Evaluation of blood‐based, extracellular vesicles as biomarkers for aging‐related TDP‐43 pathology

• Published in: Alzheimer's & dementia : diagnosis, assessment & disease monitoring Vol. 14; no. 1; pp. e12365 - n/a
• Main Authors: Winston, Charisse N., Sukreet, Sonal, Lynch, Haley, Lee, Virginia M.‐Y., Wilcock, Donna M., Nelson, Peter T., Rissman, Robert A.
• Format: Journal Article
• Language: English
• Published: United States John Wiley & Sons, Inc 2022; John Wiley and Sons Inc
• Subjects: Alzheimer's disease; Alzheimer's Disease, biomarkers; Amyotrophic lateral sclerosis; Antibodies; Autopsies; Biomarkers; Dementia; Diagnostic and Prognostic Assessment; Extracellular vesicles; Health care; Neurodegeneration; Neuropathology; Plasma; Proteins; Public health; TDP‐43, extracellular vesicles, Limbic predominant age related TDP‐43 encephalopathy (LATE); United States > US; Alzheimer's Disease, biomarkers; TDP‐43, extracellular vesicles, Limbic predominant age related TDP‐43 encephalopathy (LATE)

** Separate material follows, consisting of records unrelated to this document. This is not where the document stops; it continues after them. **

/-- The value that an entry sends (R71, R84), and its clamp: `some true` to the lower limit. -/
def confValue (paired wide : Bool) (e : Int × Bool) : Int × Option Bool :=
  if !paired && wide then (e.1, if e.2 then some (decide (e.1 < 0)) else none)
  else
    let b := if wide then 64 else 32
    if e.2 then (if e.1 < 0 then signedLo b else signedHi b, some (decide (e.1 < 0)))
    else
      let v := clampInt (signedLo b) (signedHi b) e.1
      (v, if v = e.1 then none else some (decide (e.1 < v)))

/-- The outputs that a CONF sends: row, column, value and clamp, in entry order. -/
def confOuts (r : Reach) (j : Job) : List (Nat × Nat × Int × Option Bool) :=
  let paired := (prof j.prof).paired
  (List.range (cfM j)).flatMap (fun row => (List.range (cfN j)).map (fun c =>
    let v := confValue paired (cfWide j) (poolGet r.pool paired (cfSlot j) (16 * row + c))
    (row, c, v.1, v.2)))

/-- The SAT_OUT record of the outputs sent (R72). -/
def confOut (j : Job) (os : List (Nat × Nat × Int × Option Bool)) : Option SatRec :=
  os.foldl (fun r o => match o.2.2.2 with
    | some low => satNote r (cfSlot j) (16 * o.1 + o.2.1) 0 low 0
    | none => r) none

/-- Ascending order of source (R84): device, parcel, logical reach. -/
def ConfAdd.sourceKey (a : ConfAdd) : Nat := a.dev.toNat * 2 ^ 10 + a.parcel * 2 ^ 7 + a.reach

/-- An add joins those that wait: behind every earlier arrival, and among the arrivals of the same cycle behind those of its
own and of lower sources (R84). -/
def insertAdd (a : ConfAdd) : List ConfAdd → List ConfAdd
  | [] => [a]
  | x :: r => if x.arrived = a.arrived ∧ a.sourceKey < x.sourceKey then a :: x :: r else x :: insertAdd a r

/-- An add arrives at the controllers of parcel `q`. -/
def queueAdd (s : State) (q : Nat) (a : ConfAdd) : State :=
  s.updParcel q (fun x => { x with adds := insertAdd { a with arrived := s.wall } x.adds })

/-- A CONF within the package (R84, R408): its adds go out in entry order and stop at the first one that cannot reach
its parcel. -/
def confLocal (s : State) (p l no : Nat) (j : Job) : State :=
  let os := confOuts (s.reach p l) j
  let addrOf (o : Nat × Nat × Int × Option Bool) : Nat := cfAddr j o.1 o.2.1
  let n := os.findIdx (fun o => !reachable s p (sysParcel (addrOf o)))
  let sent := os.take n
  let s1 := sent.foldl (fun t o =>
    let a : ConfAdd := { addr := sysByte (addrOf o), wide := cfWide j, value := o.2.2.1, dev := BitVec.ofNat 14 s.dev,
                         parcel := p, reach := l, flight := no, col := 16 * o.1 + o.2.1 }
    let q := sysParcel (addrOf o)
    countRing (queueAdd t q a) p q (if q = p then 0 else wordBytes (cfWide j))) s
  let s2 := updFlight s1 p l no (fun f => { f with wait := .adds n, out := confOut j sent })
  match os[n]? with
  | none => s2
  | some o => refuseMove s2 p l no j (sysParcel (addrOf o)) 0 (addrOf o) (addrOf o + wordBytes (cfWide j) - 1)

/-- The packet body of a confluence row (R316). -/
def rowBody (base mask : Nat) (wide : Bool) (vals : List Int) : List Byte :=
  leBytes 8 base ++ leBytes 2 mask ++ leBytes 1 (b2n wide) ++ List.replicate 5 0 ++
  (List.range 16).flatMap (fun c => leBytes (wordBytes wide) (unsignedBits (8 * wordBytes wide) (vals.getD c 0)))

/-- One row of a CONF to another device (R324): its packet, or its adds refused where no route exists. -/
def confRow (p l no : Nat) (j : Job) (dev : Nat) (s : State) (row : Nat) (vals : List Int) : State :=
  let (s1, id) := takeId s p
  let k : Packet := { ptype := 2, dst := BitVec.ofNat 14 dev, src := 0, via := 0, viaEn := false, dir0 := 0, dir1 := 0,
                      id := id, gen := 0, win := 0, off := 0, stamp := 0, tag := BitVec.ofNat 16 row, pver := 0,
                      body := rowBody (cfAddr j row 0) (2 ^ cfN j - 1) (cfWide j) vals }
  match sendPacket s1 p k with
  | (s2, false) => updFlight s2 p l no (fun f => { f with status := 2 })
  | (s2, true) =>
    let s3 := s2.updFab p (fun f => { f with rows := f.rows ++
      [{ id := id, chan := 0, count := s.datum.count, reach := l, flight := no, adds := cfN j }] })
    updFlight s3 p l no (fun f => { f with wait := .adds (match f.wait with | .adds n => n + cfN j | _ => cfN j) })

/-- A CONF to another device (R324). -/
def confRemote (s : State) (p l no : Nat) (j : Job) : State :=
  let os := confOuts (s.reach p l) j
  let s1 := updFlight s p l no (fun f => { f with out := confOut j os })
  if cfN j = 0 then s1
  else (List.range (cfM j)).foldl (fun t row =>
    confRow p l no j (sysDev (cfDst j)) t row ((os.filter (fun o => o.1 == row)).map (fun o => o.2.2.1))) s1

/-- The effect of a CONF. -/
def runConf (p l : Nat) (s : State) (j : Job) (no : Nat) : State :=
  if cfRemote s j then confRemote s p l no j else confLocal s p l no j

/-- CONF (R181). -/
def execConf (p : ParcelId) (l : ReachId) (s : State) : Out :=
  .next (issueUnit s p l (fun w => wOp w == 8) (confPlan s p l) (runConf p l))

/-! ### Adds at their controllers (R83 to R86) -/

/-- First byte of a region. -/
def regionBase (w : Word) : Nat := bvf w 12 23 * 4096
/-- Bytes of a region. -/
def regionSize (w : Word) : Nat := bvf w 40 24 * 4096

/-- The lowest enabled region that contains an address (R83). -/
def regionOf (x : Parcel) (a : Nat) : Option Nat :=
  (List.range 64).find? (fun k =>
    let w := SMap.get 0 x.region k
    bvb w 0 && decide (regionBase w ≤ a) && decide (a < regionBase w + regionSize w))

/-- `n` adds of a CONF are answered, some of them refused where `bad`. -/
def answerAdds (s : State) (p l no n : Nat) (bad : Bool) : State :=
  updFlight s p l no (fun f => { f with
    wait := (match f.wait with | .adds m => .adds (m - n) | w => w)
    status := if bad then 2 else f.status })

/-- Send the answer of a row once every add of it is done (R324). -/
def answerRow (s : State) (q : Nat) (a : RowAnswer) : State :=
  let k : Packet := { ptype := 3, dst := a.src, src := 0, via := 0, viaEn := false, dir0 := 0, dir1 := 0, id := a.id,
                      gen := 0, win := 0, off := 0, stamp := 0, tag := 0, pver := 0, body := leBytes 2 a.mask.toNat }
  (sendPacket s q k).1

/-- The answer of one add reaches its source: a flight of the package, or the row of another device. -/
def answerAdd (s : State) (q : Nat) (a : ConfAdd) (refused : Bool) : State :=
  match a.rowId with
  | none => updFlight (answerAdds s a.parcel a.reach a.flight 1 refused) a.parcel a.reach a.flight (fun f =>
      { f with sent := max f.sent (a.col + 1) })
  | some id =>
    match (s.parcel q).fab.rowAnswers.find? (fun x => x.src == a.dev && x.id == id) with
    | none => s
    | some x =>
      let y : RowAnswer := { x with left := x.left - 1, mask := if refused then putBit x.mask a.col true else x.mask }
      let s1 := s.updFab q (fun f => { f with
        rowAnswers := if y.left = 0 then f.rowAnswers.filter (fun z => !(z.src == a.dev && z.id == id))
          else f.rowAnswers.map (fun z => if z.src == a.dev && z.id == id then y else z) })
      if y.left = 0 then answerRow s1 q y else s1

/-- The source that a record names for an add: the reach, or the link that brought a row of another device (log 24). -/
def addSource (a : ConfAdd) : Nat := if a.rowId.isSome then a.via else srcReach a.parcel a.reach

/-- An add is refused at its target (R86): it counts, and its record, if any, has been raised. -/
def refuseAdd (s : State) (q : Nat) (a : ConfAdd) : State := answerAdd (bumpPcnt s q 4 1) q a true

/-- Whether an add finds its word in a region of its width (R86, R181). -/
def addRegion (s : State) (q : Nat) (a : ConfAdd) : Option Nat :=
  match regionOf (s.parcel q) a.addr with
  | some k => if bvb (SMap.get 0 (s.parcel q).region k) 1 == a.wide then some k else none
  | none => none

/-- The saturating add to a word (R85): the new value, and whether it saturates. -/
def wordAdd (wide : Bool) (old : Nat) (v : Int) : Nat × Bool :=
  let b := 8 * wordBytes wide
  let x := signed b old + v
  let y := clampInt (signedLo b) (signedHi b) x
  (unsignedBits b y, decide (y ≠ x))

/-- One confluence add takes effect at parcel `q` (R84 to R86, R352, R408). -/
def applyAdd (s0 : State) (q : Nat) (a : ConfAdd) : State :=
  let w := wordBytes a.wide
  let s := if (addRegion s0 q a).isSome && decide ((s0.parcel q).state ≠ .contain)
    then settle s0 (.sm q) a.addr w (addSource a) else s0
  let bound (origin : Nat) : List Byte :=
    boundPayload 0xFFFFFFFF origin 0xFF 2 q a.addr (a.addr + w - 1) 0 (addSource a)
  if (s.parcel q).state = .contain then refuseAdd (raise s (srcParcel q 0) evBound (bound 4)) q a
  else match addRegion s q a with
    | none => refuseAdd (raise s (srcParcel q 0) evBound (bound 2)) q a
    | some k =>
      match poisonIn s (.sm q) a.addr w with
      | some u => refuseAdd (raiseUe s (.sm q) u (addSource a)) q a
      | none =>
        let s1 := devRead s (.sm q) (addSource a) a.addr w
        let (v, sat) := wordAdd a.wide (leVal (rdBytes s (.sm q) a.addr w)) a.value
        let s2 := devWrite s1 (.sm q) (addSource a) (cellsOf a.addr (leBytes w v))
        let s3 := bumpBw (bumpPcnt s2 q 3 1) q 21 w
        let s4 := if sat then
            raise ((if bvb (SMap.get 0 (s3.parcel q).region k) 2 then s3 else setInt s3 q 3).updParcel q (fun x =>
                { x with region := SMap.put x.region k (putBit (SMap.get 0 x.region k) 2 true) }) |>.mark (.sat q k))
              (srcParcel q 0) evConfSat (packFields [(1, k), (8, errAddress s (.sm q) a.addr), (2, addSource a)] [])
          else s3
        answerAdd s4 q a false

/-- CONFLUENCE_ADD (R84): the first add waiting at the controllers of parcel `p`. -/
def execConfluenceAdd (p : ParcelId) (s : State) : Out :=
  .next (match (s.parcel p).adds with
    | [] => s
    | a :: r => applyAdd (s.updParcel p (fun x => { x with adds := r })) p a)

/-! ### Received packets -/

/-- Payload of PEER_VERSION (R304). -/
def peerVersionPayload (p link ownMax ownMin peerMax peerMin neg : Nat) : List Byte :=
  packFields [(1, p), (1, link), (1, ownMax), (1, ownMin), (1, peerMax), (1, peerMin), (1, neg)] []

/-- A packet older than W (R314). -/
def tooOld (s : State) (k : Packet) : Bool :=
  decide (s.expiry < (s.datum.count + 2 ^ 32 - k.stamp.toNat) % 2 ^ 32)

/-- Remove a packet from the inbox of a parcel. -/
def dropInbox (k : Packet) : List (BitVec 3 × Packet) → List (BitVec 3 × Packet)
  | [] => []
  | x :: r => if x.2 = k then r else x :: dropInbox k r

/-- A packet for this parcel is taken from the inbox and checked: its age (R314), its version (R307), its generation
(R320). The Boolean says whether it is accepted. -/
def acceptPacket (s : State) (p : Nat) (k : Packet) : State × Bool :=
  let s1 := s.updFab p (fun f => { f with inbox := dropInbox k f.inbox })
  let f := (s.parcel p).fab
  if tooOld s k then (bumpPcnt s1 p 10 1, false)
  else if f.linkMax.toNat < k.pver.toNat then
    (raise s1 (srcParcel p 11) evPeerVersion
      (peerVersionPayload p 0xF f.linkMax.toNat f.linkMin.toNat k.pver.toNat 0 0), false)
  else
    let record := s1.updFab p (fun f => { f with genRec := SMap.put f.genRec k.src.toNat k.gen })
    match SMap.find f.genRec k.src.toNat with
    | none => (record, true)
    | some r =>
      let d := (k.gen.toNat + 16 - r.toNat) % 16
      if d = 0 then (s1, true)
      else if d < 8 then (record, true)
      else (raise s1 (srcParcel p 11) evMsgStaleGen (packFields [(1, p), (2, k.src.toNat), (2, k.id.toNat),
        (1, k.gen.toNat), (1, r.toNat), (1, k.win.toNat)] []), false)

/-- A confluence row of another device arrives (R324): its adds join those of the controllers. -/
def confluenceRow (s : State) (p : Nat) (k : Packet) : State :=
  let base := leVal (k.body.take 8)
  let mask := leVal ((k.body.drop 8).take 2)
  let wide := bit (leVal ((k.body.drop 10).take 1)) 0
  let w := wordBytes wide
  let cols := (List.range 16).filter (fun c => mask.testBit c)
  let a : RowAnswer := { src := k.src, id := k.id, left := cols.length, mask := 0 }
  if cols.isEmpty then answerRow s p a
  else
    let add (c : Nat) : ConfAdd :=
      { addr := sysByte (base + c * w), wide := wide, value := signed (8 * w) (leVal ((k.body.drop (16 + c * w)).take w)),
        dev := k.src, parcel := p, reach := 0, flight := 0, rowId := some k.id, col := c
        via := srcParcel p ((entryPort k).elim 11 (fun q => 2 + portNo q)) }
    cols.foldl (fun t c => queueAdd t p (add c)) (s.updFab p (fun f => { f with rowAnswers := f.rowAnswers ++ [a] }))

/-- CONFLUENCE_ROW_RX (R324). -/
def execConfluenceRowRx (p : ParcelId) (k : Packet) (s : State) : Out :=
  .next (if k.ptype = 2 then
      (match acceptPacket s p k with | (s1, true) => confluenceRow s1 p k | (s1, false) => s1) else s)

/-- The adds of an outstanding row are answered or given up (R324). -/
def endRow (s : State) (p : Nat) (id : BitVec 16) (bad : Bool) : State :=
  match (s.parcel p).fab.rows.find? (fun x => x.id == id) with
  | none => s
  | some x => answerAdds (s.updFab p (fun f => { f with rows := f.rows.filter (fun y => y.id != id) }))
      p x.reach x.flight x.adds bad

/-- The packet of type `ptype` with an identifier that waits in the inbox. -/
def inInbox (s : State) (p : Nat) (ptype : BitVec 4) (id : BitVec 16) : Option Packet :=
  ((s.parcel p).fab.inbox.find? (fun x => x.2.ptype == ptype && x.2.id == id)).map (fun x => x.2)

/-- The answer of a row: it counts as refused once Q has passed since its injection (R324). -/
def rowAnswered (s : State) (p : Nat) (id mask : BitVec 16) : State :=
  match (s.parcel p).fab.rows.find? (fun x => x.id == id) with
  | none => s
  | some x => endRow s p id (mask != 0 || decide (x.count + s.qTicks ≤ s.datum.count))

/-- CONFLUENCE_ANSWER_RX (R324): a packet that the parcel has received is checked like any other (R307, R314, R320). -/
def execConfluenceAnswerRx (p : ParcelId) (id : BitVec 16) (mask : BitVec 16) (s : State) : Out :=
  .next (match inInbox s p 3 id with
    | none => rowAnswered s p id mask
    | some k => match acceptPacket s p k with
      | (s1, true) => rowAnswered s1 p id mask
      | (s1, false) => s1)

/-- CONFLUENCE_ANSWER_TIMEOUT (R324): Q after its injection a row counts as refused. -/
def execConfluenceAnswerTimeout (p : ParcelId) (id : BitVec 16) (s : State) : Out :=
  .next (match (s.parcel p).fab.rows.find? (fun x => x.id == id) with
    | none => s
    | some x => if x.count + s.qTicks ≤ s.datum.count then endRow s p id true else s)
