/-- The value of a number entry. -/
def Obj.num (s : State) : Obj → Nat
  | .highest n _ _ => n
  | .const _ v => v
  | .pkgState => stateNo s.hub.state
  | .bootStatus => s.hub.dict.boot.toNat
  | .parcelStates => ((List.range 8).map (fun p => stateNo (s.parcel p).state * 16 ^ p)).foldl (· + ·) 0
  | .quiesceDone => b2n (quiesceComplete s)
  | .stepping => s.hub.dict.stepping.toNat
  | .serial => s.hub.dict.serial.toNat
  | .plcaId b => (if b then s.hub.dict.plcaB else s.hub.dict.plcaA).toNat
  | .plcaCount b => (if b then s.hub.dict.nodesB else s.hub.dict.nodesA).toNat
  | .phy b => b2n (if b then s.hub.dict.phyB else s.hub.dict.phyA)
  | .i3cAddr => s.hub.dict.i3cAddr.toNat
  | .ibiEnable => b2n s.hub.dict.ibiEn
  | .seqRecord r => (if r = 1 then s.hub.dict.seq1 else if r = 2 then s.hub.dict.seq2 else s.hub.dict.seq3).toNat
  | .prefer => b2n s.hub.fw.prefer
  | .loadResult => s.hub.fw.result.toNat
  | .torusDev => regField s (.hub 0x200) 0 14
  | .torusSizeOf d => torusSize s.hub.torus d
  | .lifetime => regField s (.hub 0x200) 32 8
  | .parcelState p => stateNo (s.parcel p).state
  | .dieSerial p => (SMap.get 0 s.hub.dict.dieSerial p).toNat
  | .spare p c => (s.cluster p c).spare
  | .memCe p => (s.parcel p).mon.ce.toNat
  | .memUe p => (s.parcel p).mon.ue.toNat
  | .hashKey p => (s.parcel p).keys.key.toNat
  | .hashNext p => (s.parcel p).keys.keyNext.toNat
  | .shallow p k => (SMap.get 0 s.hub.dict.shallow (10 * p + k)).toNat
  | .datumSrc => regField s (.hub 0) 0 2
  | .datumTickLen => regField s (.hub 0) 2 3
  | .datumRoot => regField s (.hub 0) 5 1
  | .datumDelay => regField s (.hub 0) 16 16
  | .datumLoad => s.datum.load.toNat
  | .datumCount => s.datum.count
  | .datumState => regField s (.hub 0x20) 0 3
  | .datumHops => regField s (.hub 0x20) 4 6
  | .datumMiss => regField s (.hub 0x20) 16 8
  | .datumPhase => regField s (.hub 0x20) 24 16
  | .schedValid k => bvf (schedEntry s k) 0 1
  | .schedField k sub =>
    let e := schedEntry s k
    if sub = 2 then schAction e else if sub = 3 then schParcels e else if sub = 4 then schArg e else schTick e
  | .fbWritten => s.book.written.toNat
  | .fbNext => s.book.seq.toNat % 4096
  | .fbNotice => s.book.notice.toNat
  | .linkEn p q => bvf (linkWord s p q 0) 0 1
  | .linkField p q lo n => bvf (linkWord s p q 8) lo n
  | .linkMax p => (s.parcel p).fab.linkMax.toNat
  | .linkMin p => (s.parcel p).fab.linkMin.toNat
  | .linkPkt p => (s.parcel p).fab.pkt.toNat
  | .vin => s.hub.pwr.vinMv
  | .pkgPower => avgW s s.hub.pwr.hist
  | .auxPower => (Config.auxPower s.wall).toNat
  | .limit => regField s (.hub 0x1000) 0 11
  | .spate => s.hub.pwr.state.toNat
  | .junctionMax => unsignedBits 16 (((List.range 8).map (junction s)).foldl max (junction s 0))
  | .junctionOf p => unsignedBits 16 (junction s p)
  | .throttled p =>
    ((s.parcel p).pwr.thrLevel.map (fun e => if 0 < e.2 then 2 ^ e.1 else 0)).foldl (· + ·) 0
  | .grant => b2n s.hub.dict.grant
  | .snapCount => s.hub.dict.snaps.toNat
  | .stayState => s.stay.state.toNat
  | .stayDtime => s.stay.dtime.toNat
  | .stayShorts => s.stay.shorts.toNat
  | .sparings p => SMap.get 0 s.hub.dict.sparings p
  | .cause p => (s.parcel p).containCause.toNat
  | .generation p => (s.parcel p).gen.toNat
  | .request => 0 | .parcelRequest _ => 0 | .linkRetrain _ _ => 0 | .snapCommand => 0 | .stayRearm => 0
  | .deviceName => 0 | .firmware => 0 | .mac _ => 0 | .i3cId => 0 | .key _ => 0 | .version _ => 0 | .measure _ => 0
  | .image => 0 | .fbBook => 0 | .lastGaspRec _ => 0 | .snapImage _ => 0

/-- The value of a string entry; a key reads as zeros (R370). -/
def Obj.str (s : State) : Obj → List Byte
  | .deviceName => deviceNameBytes
  | .firmware => versionBytes (bankOf s s.hub.fw.surveyor)
  | .mac b => leBytes 6 (if b then s.hub.dict.macB else s.hub.dict.macA).toNat
  | .i3cId => leBytes 6 s.hub.dict.i3cId.toNat
  | .key _ => List.replicate 16 0
  | .version b => versionBytes (bankOf s b)
  | .measure b => (padTo 48 (bankOf s b).measure).take 48
  | .lastGaspRec n => leBytes 64 ((lastGaspFile s.book).getD n 0).toNat
  | _ => []
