-- ==== Sys2Proof/Certificates/Slice0/Obligations.lean ====
section
/-!
DEFINITION. The statements of this slice. Each says which rule of the spec it formalises.
-/

open Sys2Proof Sys2Proof.Machine

/-- The registers of a reach that a write of a whole word sets: the value under the register's writable bits, and
nothing else of the part but the bytes that an access of the host counts at the hub port (R443, R448), and the poison of
a table word that is replaced (R403). What R19, R229 and R258 refuse: a swizzle key that is not legal raises
ILLEGAL_ENCODING, a window that does not fit or that meets a running reach is discarded, and no register changes. The
model's own choices in it: log 71. -/
def Obligations.RegistersOfAReachAreWritten : Prop :=
  (∀ (rq : Requester) (p : ParcelId) (l : ReachId) (v : Word) (s : State),
    (∀ k : Fin 16, Arrives s rq p (.reach p l (0x80 + 8 * k)) v →
      (bvb v 15 = true → bvf v 0 6 + (bvf v 6 3 + 1) ≤ bvf v 9 6 ∧ bvf v 9 6 + (bvf v 6 3 + 1) ≤ 35) →
      exec (.swzKeyWrite rq p l k v) s =
        .next ((portBytes s rq p true 8).updReach p l (fun r => { r with swz := SMap.put r.swz k (v &&& 0xFFFF#64) }))) ∧
    (Arrives s rq p (.reach p l 0x40) v →
      exec (.fuseCfgWrite rq p l v) s = .next ((portBytes s rq p true 8).updReach p l (fun r => { r with fuse := v &&& 0xFFFF#64 }))) ∧
    (∀ (n : Fin 128) (w : Fin 2), Arrives s rq p (.reach p l (0x2000 + 16 * n + 8 * w)) v →
      exec (.actSegWrite rq p l n w v) s = .next ((portBytes s rq p true 8).updReach p l (fun r =>
        Reach.cleanWord { r with actSeg := SMap.put r.actSeg (2 * n + w) (if w = 0 then v else v &&& 0x1FFFFF#64) } .seg
          (2 * n + w) 1))) ∧
    (Arrives s rq p (.reach p l 0x30) v → (s.reach p l).idle = true →
      bvf v 4 15 * 16 + bvf v 36 15 * 16 ≤ 393216 →
      exec (.windowWrite rq p l false v) s = .next ((portBytes s rq p true 8).updReach p l (fun r => { r with spWin := v &&& 0x7FFF00007FFF0#64 }))) ∧
    (Arrives s rq p (.reach p l 0x38) v → (s.reach p l).idle = true →
      bvf v 4 18 * 16 + bvf v 36 19 * 16 ≤ 4194304 →
      exec (.windowWrite rq p l true v) s = .next ((portBytes s rq p true 8).updReach p l (fun r => { r with cbWin := v &&& 0x7FFFF0003FFFF0#64 })))) ∧
  (∀ (rq : Requester) (p : ParcelId) (l : ReachId) (v : Word) (s : State),
    (∀ k : Fin 16, Arrives s rq p (.reach p l (0x80 + 8 * k)) v → bvb v 15 = true →
      (bvf v 9 6 < bvf v 0 6 + (bvf v 6 3 + 1) ∨ 35 < bvf v 9 6 + (bvf v 6 3 + 1)) →
      exec (.swzKeyWrite rq p l k v) s = .next (raise (portBytes s rq p true 8) (srcReach p l) 0x1011
        (illegalPayload 1 0xFF 0xFFFF 0xFFFFFFFF (0x654000080 + l * 0x10000 + 8 * k) v.toNat))) ∧
    (∀ cb : Bool, Arrives s rq p (.reach p l (if cb then 0x38 else 0x30)) v →
      ((s.reach p l).idle = false ∨
        (if cb then 4194304 < bvf v 4 18 * 16 + bvf v 36 19 * 16 else 393216 < bvf v 4 15 * 16 + bvf v 36 15 * 16)) →
      exec (.windowWrite rq p l cb v) s = .next (portBytes s rq p true 8)))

• ISSN: 2352-8729; 2352-8729
• DOI: 10.1002/dad2.12365

Introduction Limbic predominant age related TDP‐43 encephalopathy neuropathological change (LATE‐NC) is a recently characterized brain disease that mimics Alzheimer's disease (AD) clinically. To date, LATE‐NC is difficult to diagnose antemortem using clinical information or biomarkers. Recent studies suggest concentrations of extracellular vesicle (EVs) protein cargo derived from neuronal and glial cells may serve as useful diagnostic biomarkers for AD and other neurodegenerative diseases. Methods TDP‐43 was evaluated in neuronal (NDEVs), astrocyte (ADEVs), and microglial derived extracellular vesicles (MDEVs). EV preparations were isolated from the plasma of research subjects with autopsy‐confirmed diagnoses, including many with LATE (n = 22). Quantified TDP‐43 concentrations were compared to the cohort that included healthy controls, mild cognitively impairment (MCI), and AD dementia with diagnoses other than LATE‐NC (n = 42). Results TDP‐43 was significantly elevated in plasma ADEVs derived from autopsy confirmed LATE‐NC subjects, with or without comorbid AD pathology. Measurable levels of TDP‐43 were also detected in EV‐depleted plasma; however, TDP‐43 levels were not significantly different between persons with and without eventual autopsy confirmed LATE‐NC. No correlation was observed between EV TDP‐43 levels with cognition‐based variables, sex, and APOE carrier status. Discussion Blood‐based EVs, specifically measuring TDP‐43 accumulation in ADEVs, may serve as a potential diagnostic tool to rapidly identify subjects who are currently living with LATE‐NC.